Another tricky thing is how to dispatch incoming OSC bundles relative to a sample clock. You can use a time DLL filter to compensate for drift - as scsynth is currently doing -, but you somehow have to tell the OSC receiver to use the appropriate clock source. This is largely a matter of API design. E.g. OSCFunc could have an (optional) clock argument.


Generally, much of SuperCollider’s complexity wouldn’t exist if a client could only ever control a single server… In that case, the whole client scheduler could simply be driven - asynchronously(!) - by the audio callback.
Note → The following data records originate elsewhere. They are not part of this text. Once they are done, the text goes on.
-- ==== Sys2Proof/Tests/Slice0.lean ====
section
/-! SUPPORT. Tests: ill-formed commands that WellFormed refuses, values that the spec gives, and for every statement
states and operands that meet its hypotheses. Expected values come from the spec's words, tables and worked examples. -/
namespace Sys2Proof.Tests
open Sys2Proof Sys2Proof.Machine

-- One test after another: each evaluates a whole machine, and many at once need too many threads.
set_option Elab.async false

/-! ### Well-formedness -/

theorem test_wf_accepts :
    (Instr.nop (.ring 0)).wf = true ∧ (Instr.nop (.relay (List.replicate 8 0))).wf = true
      ∧ (Instr.registerWrite (.hub 0x2000) .whole 1).wf = true ∧ (Instr.flitSend (.hub 3) .east 0).wf = true
      ∧ (Instr.coldReset (.supply 10)).wf = true ∧ (Instr.qopReserved 0 9 false).wf = true := by decide +kernel
theorem test_wf_short_entry : (Instr.nop (.relay [0])).wf = false ∧ (Instr.hierRelayAnswer 0 [0]).wf = false := by
  decide +kernel
theorem test_wf_register :
    (Instr.registerWrite (.hub 0x2004) .whole 1).wf = false ∧ (Instr.registerWrite (.hub 0x1000000) .whole 1).wf = false
      ∧ (Instr.registerWrite (.core 0 0x8000) .whole 1).wf = false := by decide +kernel
theorem test_wf_window :
    (Instr.hostWindowRead 0 0 []).wf = false ∧ (Instr.hostWindowRead 0xFFFFFFFF 2 []).wf = false
      ∧ (Instr.hostWindowWrite 0 [] false).wf = false ∧ (Instr.verifiedWrite 0 []).wf = false := by decide +kernel
theorem test_wf_block :
    (Instr.hostMemoryCompletion 0 [0] true).wf = false
      ∧ (Instr.hostMemoryCompletion 1 (List.replicate 256 0) true).wf = false
      ∧ (Instr.bulkBlock 0 0 0 [0] 0 false).wf = false ∧ (Instr.checkpointBlock 0 0 0 [0] 0).wf = false := by decide +kernel
theorem test_wf_reserved_op : (Instr.qopReserved 0 0 false).wf = false ∧ (Instr.qopReserved 0 5 true).wf = true := by
  decide +kernel
theorem test_wf_message :
    (Instr.queueMessage 0 0 [0]).wf = false ∧ (Instr.operandMessage 0 0 []).wf = false
      ∧ (Instr.bulkBind 0 0 (List.replicate 9 0)).wf = false := by decide +kernel
theorem test_wf_ports :
    (Instr.circuitSetup (.hub 0) .north 0).wf = false ∧ (Instr.flitSend (.hub 0) .south 0).wf = false
      ∧ (Instr.replayTimeout (.mesh (.router 0) .loc) false).wf = false := by decide +kernel
theorem test_wf_lists :
    (Instr.evtInFrame []).wf = false ∧ (Instr.powerEpoch 0 [1, 1]).wf = false ∧ (Instr.powerEpoch 0 [1024]).wf = false
      ∧ (Instr.thermalSample [0]).wf = false ∧ (Instr.fieldTestDone [] []).wf = false
      ∧ (Instr.fieldTestDone [1] [2]).wf = false := by decide +kernel
theorem test_wf_causes :
    (Instr.sramScrubRead 4 .clean false).wf = false ∧ (Instr.standbyWake 0 0 0).wf = false
      ∧ (Instr.coldReset (.supply 11)).wf = false := by decide +kernel

/-! ### Values that the spec gives -/

/-- The check value of R317 over the nine ASCII bytes "123456789". -/
theorem test_crc32c : crc32c [0x31, 0x32, 0x33, 0x34, 0x35, 0x36, 0x37, 0x38, 0x39] = 0xE3069283 := by decide +kernel
/-- Vector 2 of Table 5-3. -/
theorem test_hash_vector2 : hash32 0x2A 1002 0 293 700 3 = 0x795ED16D := by decide +kernel

/-! ### Small states -/

/-- A package that serves, with 256 MiB of DDR5 data. -/
def base : State := wr { State.reset with chip := { phase := .running, perst := false } } R.ddrDataEnd 0x10000000

/-- What a command leaves: the next state. -/
def after1 (c : Instr) (s : State) : State :=
  match exec c s with
  | .next t => t
  | _ => s

/-- The command ends in exactly that next state. -/
def gives (c : Instr) (s t : State) : Bool :=
  match exec c s with
  | .next u => u = t
  | _ => false

/-- The eight words of an entry with opcode `op`, tag 0x77 and parameters `l`. -/
def entryOf (op : Nat) (l : List W64) : List W64 :=
  w64 (op + 0x77 * 2 ^ 16 + l.length * 2 ^ 40) :: (l ++ List.replicate (7 - l.length) 0)

/-- `s` with that entry waiting in mailbox 0. -/
def offering (op : Nat) (l : List W64) (s : State) : State :=
  stN (wr (setB s (R.mbStatus 0) 0) (R.mbCmdPi 0) 1) (ringEntry 0 false 0) (bytesOf (entryOf op l))

/-- The command of that entry. -/
def cmdOf (op : Nat) (l : List W64) : Cmd := Cmd.ofWords (.ring 0) (entryOf op l)

/-- `s` with job `j + 1` of breath `j` in state `st`, on the cores of the rectangle `rect`; its breath is in state `b`. -/
def withJob (j st b : Nat) (rect : W64) (s : State) : State :=
  let s := wr s (R.jobState j) (w64 (st + (j + 1) * 256))
  wr (setBrthState s j b) (R.brthRect j) rect

/-- `s` with those flits waiting at core `n`'s local port. -/
def taken (n : Nat) (l : List Flit) (s : State) : State := upCore s n fun c => { c with rx := l }
/-- `s` with those flits accepted on the link into input port `p` of `node`. -/
def crossing (node p : Nat) (l : List Flit) (s : State) : State :=
  match inLink node p with
  | some k => setLink s k { link s k with rx := l }
  | none => s
/-- The flits offered at the local port of `node` that have not entered. -/
def offered (s : State) (node : Nat) : List Flit := (s.mesh.offers.filter fun o => o.node = node).map (·.f)
/-- The flits that wait in the local input buffer of `node`, by VC. -/
def entered (s : State) (node vc : Nat) : List Flit := (buf s node 4 vc).map (·.f)

/-- Status of the first completion in mailbox 0, and word `k` of its results. -/
def status (t : State) : Nat := fld (w64 (ldU t (ringEntry 0 true 0) 8)) 32 8
def result (t : State) (k : Nat) : Nat := ldU t (ringEntry 0 true 0 + 16 + 8 * k) 8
Yes, I think so too. As a preparation, I performed the following test:

After having deactivated the periodic calls to syncOSCOffsetWithTimeOfDay in both the language and the server (two lines of code commented) and using the sample clock as time basis in the server (two lines of code replaced), I could run 15 minutes of sample accurate synthesis without a single glitch. It seems that the default server latency of 200 ms allows for the drift accumulating over such a limited time span.
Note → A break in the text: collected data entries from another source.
-- ==== Sys2Proof/Tests/Slice0.lean ====
section
/-! SUPPORT. The model's own tests. The expected results are from spec/95_test_vectors.md (the vector is named) or written
out from the encoding rules of spec/30_encoding.md, never from the model. Then, for every obligation with hypotheses, a
witness: a concrete state and operands that meet all of them, for each clause at a boundary of its range. -/

namespace Sys2Proof.Tests

open Sys2Proof.Machine

/-! ### Helpers -/

/-- The next state of an outcome, if it is one. -/
def nextState : Result → Option State
  | .next s => some s
  | .fault _ => none
  | .refused _ => none

/-- The state after one step whose sample has a command word. -/
def stepWord (w : CommandWord) (s : State) : Option State := nextState (clockEdge s (InputSample.ofWord w))

/-- A state in RUN at a position with an accumulator, every other register 0. -/
def runAt (cnt : Position) (acc : Word) : State := { State.reset with cnt := cnt, acc := acc }

/-- State B of the vectors: after RESET, TEXT "6abcd". -/
def stB : State := runAt 5 0x0006abcd

/-- State D: the end state of the all-f text. -/
def stD : State where
  version := 15
  trafficClass := 255
  flowLabel := 1048575
  payloadLength := 65535
  nextHeader := 255
  hopLimit := 255
  src := Vector.replicate 8 0xffff
  dst := Vector.replicate 8 0xffff
  acc := 0xffffffff
  cnt := 80
  status := .done
  errCause := .noError
  errPos := 0
  inputs := []

/-- State X: after RESET, TEXT "6abcdefg". -/
def stX : State := { State.reset with status := .err, cnt := 7, acc := 0x06abcdef, errCause := .nonHex, errPos := 7 }

/-- State M: after RESET, TEXT "6000000089a". -/
def stM : State := { State.reset with cnt := 11, acc := 0x0000089a, version := 6 }

/-- The text of 80 symbols 0. -/
def zeroText : Text := List.replicate 80 0x30

/-- A state in RUN in which position 0 is next, with rubbish in ACC and the field registers. -/
def dirtyStart : State := { stD with status := .run, cnt := 0, acc := 0xdeadbeef }

/-! ### Decoding: words written out from R70 to R72, R76, R78 to R82 and R85 -/

theorem test_decode_control :
    decode (.command (0b00#2 ++ 0b00000000#8)) = .ok .nop ∧ decode (.command (0b10#2 ++ 0b00110000#8)) = .ok .endText ∧
    decode (.command (0b11#2 ++ 0b01100111#8)) = .ok .start := by decide

theorem test_decode_digits :
    decode (.command (0b01#2 ++ 0b00111001#8)) = .ok .hex9 ∧ decode (.command (0b01#2 ++ 0b01100001#8)) = .ok .hexLA ∧
    decode (.command (0b01#2 ++ 0b01000001#8)) = .ok .hexUA := by decide

theorem test_decode_selects :
    decode (.select 0b0000#4 5#32) = .ok (.selG0 5#32) ∧ decode (.select 0b1001#4 5#32) = .ok (.selG9 5#32) := by decide

theorem test_decode_scalar_fields :
    decode (.field 0b0000#4 .v 5#32) = .ok (.extVersion 5#32) ∧
    decode (.field 0b0001#4 .p 5#32) = .ok (.extPayloadLength 5#32) := by decide

theorem test_decode_address_fields :
    decode (.field 0b0010#4 .h 5#32) = .ok (.sliceSrc0 5#32) ∧
    decode (.field 0b1001#4 .l 5#32) = .ok (.sliceDst7 5#32) := by decide

/-! ### Well-formedness: an ill-formed word for each check, which the check and the decoder refuse -/

theorem test_nonDigit_ill_formed :
    (Code.command 0x167#10).wellFormed = false ∧ decode (.command 0x167#10) = .error (.nonDigitSymbol 0x67#8) := by
  decide

theorem test_selectKey_ill_formed :
    (Code.select 10#4 0#32).wellFormed = false ∧ decode (.select 10#4 0#32) = .error (.reservedSelectKey 10#4) := by
  decide

theorem test_letter_ill_formed :
    (Code.field 2#4 .v 0#32).wellFormed = false ∧ decode (.field 2#4 .v 0#32) = .error (.noSuchField 2#4 .v) := by decide

theorem test_fieldKey_ill_formed :
    (Code.field 10#4 .h 0#32).wellFormed = false ∧ decode (.field 10#4 .h 0#32) = .error (.noSuchField 10#4 .h) := by
  decide

/-! ### The control commands and the reset input (vectors V1.1 to V1.19) -/

/-- V1.2, V1.3. -/
theorem test_nop : stepWord 0x0ff#10 stB = some stB ∧ stepWord 0x000#10 stD = some stD := by decide

/-- V1.6, V1.8. -/
theorem test_start : stepWord 0x366#10 stB = some State.reset ∧ stepWord 0x300#10 stX = some State.reset := by decide

/-- V1.10. -/
theorem test_end_in_run :
    stepWord 0x230#10 stB = some { stB with status := .err, errCause := .shortInput, errPos := 5 } := by decide

/-- V1.11, V1.12. -/
theorem test_end_ignored : stepWord 0x200#10 stD = some stD ∧ stepWord 0x200#10 stX = some stX := by decide

/-- V1.15. -/
theorem test_nonDigit_in_run :
    stepWord 0x167#10 stB = some { stB with status := .err, errCause := .nonHex, errPos := 5 } := by decide

/-- V1.17, V1.19. -/
theorem test_nonDigit_ignored : stepWord 0x167#10 stD = some stD ∧ stepWord 0x17a#10 stX = some stX := by decide

/-- V1.16, V1.18. -/
theorem test_digit_ignored : stepWord 0x130#10 stD = some stD ∧ stepWord 0x130#10 stX = some stX := by decide

/-- The reset input wins over CHAR 'f' from X (2.1, R240). -/
theorem test_rst : nextState (clockEdge stX ⟨true, 1, 0x66⟩) = some State.reset := by decide

/-! ### The digit commands (vectors 2.2, from A and from M) -/

theorem test_hex0 :
    stepWord 0x130#10 State.reset = some (runAt 1 0x0) ∧
    stepWord 0x130#10 stM = some { stM with cnt := 12, acc := 0x89a0 } := by decide

theorem test_hex1 :
    stepWord 0x131#10 State.reset = some (runAt 1 0x1) ∧
    stepWord 0x131#10 stM = some { stM with cnt := 12, acc := 0x89a1 } := by decide

theorem test_hex2 :
    stepWord 0x132#10 State.reset = some (runAt 1 0x2) ∧
    stepWord 0x132#10 stM = some { stM with cnt := 12, acc := 0x89a2 } := by decide

theorem test_hex3 :
    stepWord 0x133#10 State.reset = some (runAt 1 0x3) ∧
    stepWord 0x133#10 stM = some { stM with cnt := 12, acc := 0x89a3 } := by decide

theorem test_hex4 :
    stepWord 0x134#10 State.reset = some (runAt 1 0x4) ∧
    stepWord 0x134#10 stM = some { stM with cnt := 12, acc := 0x89a4 } := by decide

theorem test_hex5 :
    stepWord 0x135#10 State.reset = some (runAt 1 0x5) ∧
    stepWord 0x135#10 stM = some { stM with cnt := 12, acc := 0x89a5 } := by decide

theorem test_hex6 :
    stepWord 0x136#10 State.reset = some (runAt 1 0x6) ∧
    stepWord 0x136#10 stM = some { stM with cnt := 12, acc := 0x89a6 } := by decide

theorem test_hex7 :
    stepWord 0x137#10 State.reset = some (runAt 1 0x7) ∧
    stepWord 0x137#10 stM = some { stM with cnt := 12, acc := 0x89a7 } := by decide

theorem test_hex8 :
    stepWord 0x138#10 State.reset = some (runAt 1 0x8) ∧
    stepWord 0x138#10 stM = some { stM with cnt := 12, acc := 0x89a8 } := by decide

theorem test_hex9 :
    stepWord 0x139#10 State.reset = some (runAt 1 0x9) ∧
    stepWord 0x139#10 stM = some { stM with cnt := 12, acc := 0x89a9 } := by decide

theorem test_hexLA :
    stepWord 0x161#10 State.reset = some (runAt 1 0xa) ∧
    stepWord 0x161#10 stM = some { stM with cnt := 12, acc := 0x89aa } := by decide

theorem test_hexLB :
    stepWord 0x162#10 State.reset = some (runAt 1 0xb) ∧
    stepWord 0x162#10 stM = some { stM with cnt := 12, acc := 0x89ab } := by decide

theorem test_hexLC :
    stepWord 0x163#10 State.reset = some (runAt 1 0xc) ∧
    stepWord 0x163#10 stM = some { stM with cnt := 12, acc := 0x89ac } := by decide

theorem test_hexLD :
    stepWord 0x164#10 State.reset = some (runAt 1 0xd) ∧
    stepWord 0x164#10 stM = some { stM with cnt := 12, acc := 0x89ad } := by decide

theorem test_hexLE :
    stepWord 0x165#10 State.reset = some (runAt 1 0xe) ∧
    stepWord 0x165#10 stM = some { stM with cnt := 12, acc := 0x89ae } := by decide

theorem test_hexLF :
    stepWord 0x166#10 State.reset = some (runAt 1 0xf) ∧
    stepWord 0x166#10 stM = some { stM with cnt := 12, acc := 0x89af } := by decide

theorem test_hexUA :
    stepWord 0x141#10 State.reset = some (runAt 1 0xa) ∧
    stepWord 0x141#10 stM = some { stM with cnt := 12, acc := 0x89aa } := by decide

theorem test_hexUB :
    stepWord 0x142#10 State.reset = some (runAt 1 0xb) ∧
    stepWord 0x142#10 stM = some { stM with cnt := 12, acc := 0x89ab } := by decide

theorem test_hexUC :
    stepWord 0x143#10 State.reset = some (runAt 1 0xc) ∧
    stepWord 0x143#10 stM = some { stM with cnt := 12, acc := 0x89ac } := by decide

theorem test_hexUD :
    stepWord 0x144#10 State.reset = some (runAt 1 0xd) ∧
    stepWord 0x144#10 stM = some { stM with cnt := 12, acc := 0x89ad } := by decide

theorem test_hexUE :
    stepWord 0x145#10 State.reset = some (runAt 1 0xe) ∧
    stepWord 0x145#10 stM = some { stM with cnt := 12, acc := 0x89ae } := by decide

theorem test_hexUF :
    stepWord 0x146#10 State.reset = some (runAt 1 0xf) ∧
    stepWord 0x146#10 stM = some { stM with cnt := 12, acc := 0x89af } := by decide

/-- The nibble that is lost (2.2). -/
theorem test_top_nibble_lost : stepWord 0x135#10 (runAt 19 0x89abcdef) = some (runAt 20 0x9abcdef5) := by decide

/-! ### The selects (vectors 2.5, 2.6; fired by a digit as in 2.7) -/

theorem test_selG0 :
    nextState (exec (.selG0 0x6abcdef0) State.reset) = some { State.reset with version := 6, trafficClass := 171, flowLabel := 843504 } := by decide

theorem test_selG0_fires :
    stepWord 0x130#10 (runAt 7 0xa6abcdef) =
      some { runAt 8 0x6abcdef0 with version := 6, trafficClass := 171, flowLabel := 843504 } := by decide

theorem test_selG1 :
    nextState (exec (.selG1 0x12341140) State.reset) = some { State.reset with payloadLength := 4660, nextHeader := 17, hopLimit := 64 } := by decide

theorem test_selG1_fires :
    stepWord 0x130#10 (runAt 15 0xa1234114) =
      some { runAt 16 0x12341140 with payloadLength := 4660, nextHeader := 17, hopLimit := 64 } := by decide

theorem test_selG2 :
    nextState (exec (.selG2 0x20010db8) State.reset) = some { State.reset with src := #v[0x2001, 0xdb8, 0x0, 0x0, 0x0, 0x0, 0x0, 0x0] } := by decide

theorem test_selG2_fires :
    stepWord 0x138#10 (runAt 23 0xa20010db) =
      some { runAt 24 0x20010db8 with src := #v[0x2001, 0xdb8, 0x0, 0x0, 0x0, 0x0, 0x0, 0x0] } := by decide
I assume that a simple OSC message from the server every few seconds would be enough to continuously adjust the language time basis such that the two don’t drift too far apart - similar to what SC unsuccessfully tries in keeping the OSC time of server and language aligned.

I think a fundamental question is, should we

a) have a dedicated SampleClock (+ SampleTempoClock ?) that is driven by the server
b) let the entire language scheduler be driven by the server

I tend towards b) because we wouldn’t need to introduce new objects. Instead, both SystemClock and TempoClock would work on the logical sample time. The only thing that is needed is a switch in ServerOptions.

One downside of b) is that you can’t control more than one Server at the time. To me that would be a reasonable tradeoff, but other people might think differently.


assume that a simple OSC message from the server every few seconds would be enough to continuously adjust the language time basis such that the two don’t drift too far apart

If the client is driven by the server, there is no need for synchronization at all: the language time base would be exactly the same as the server time base. Server scheduling would be 100% deterministic and sub-sample-accurate.

You would only need to synchronize when you interact with systems that are based on wall clock time. One example is sending/receiving timestamped OSC bundles to/from other programs. However, I think this could be handled transparently, i.e. the sample time <==> NTP time conversion can happen under the hood. Right now, I can’t think of anything else…

Are you saying this would be an option or the default? I always run 5 servers, so this would be very bad for me if it were the only way.

Sam

Are you saying this would be an option or the default?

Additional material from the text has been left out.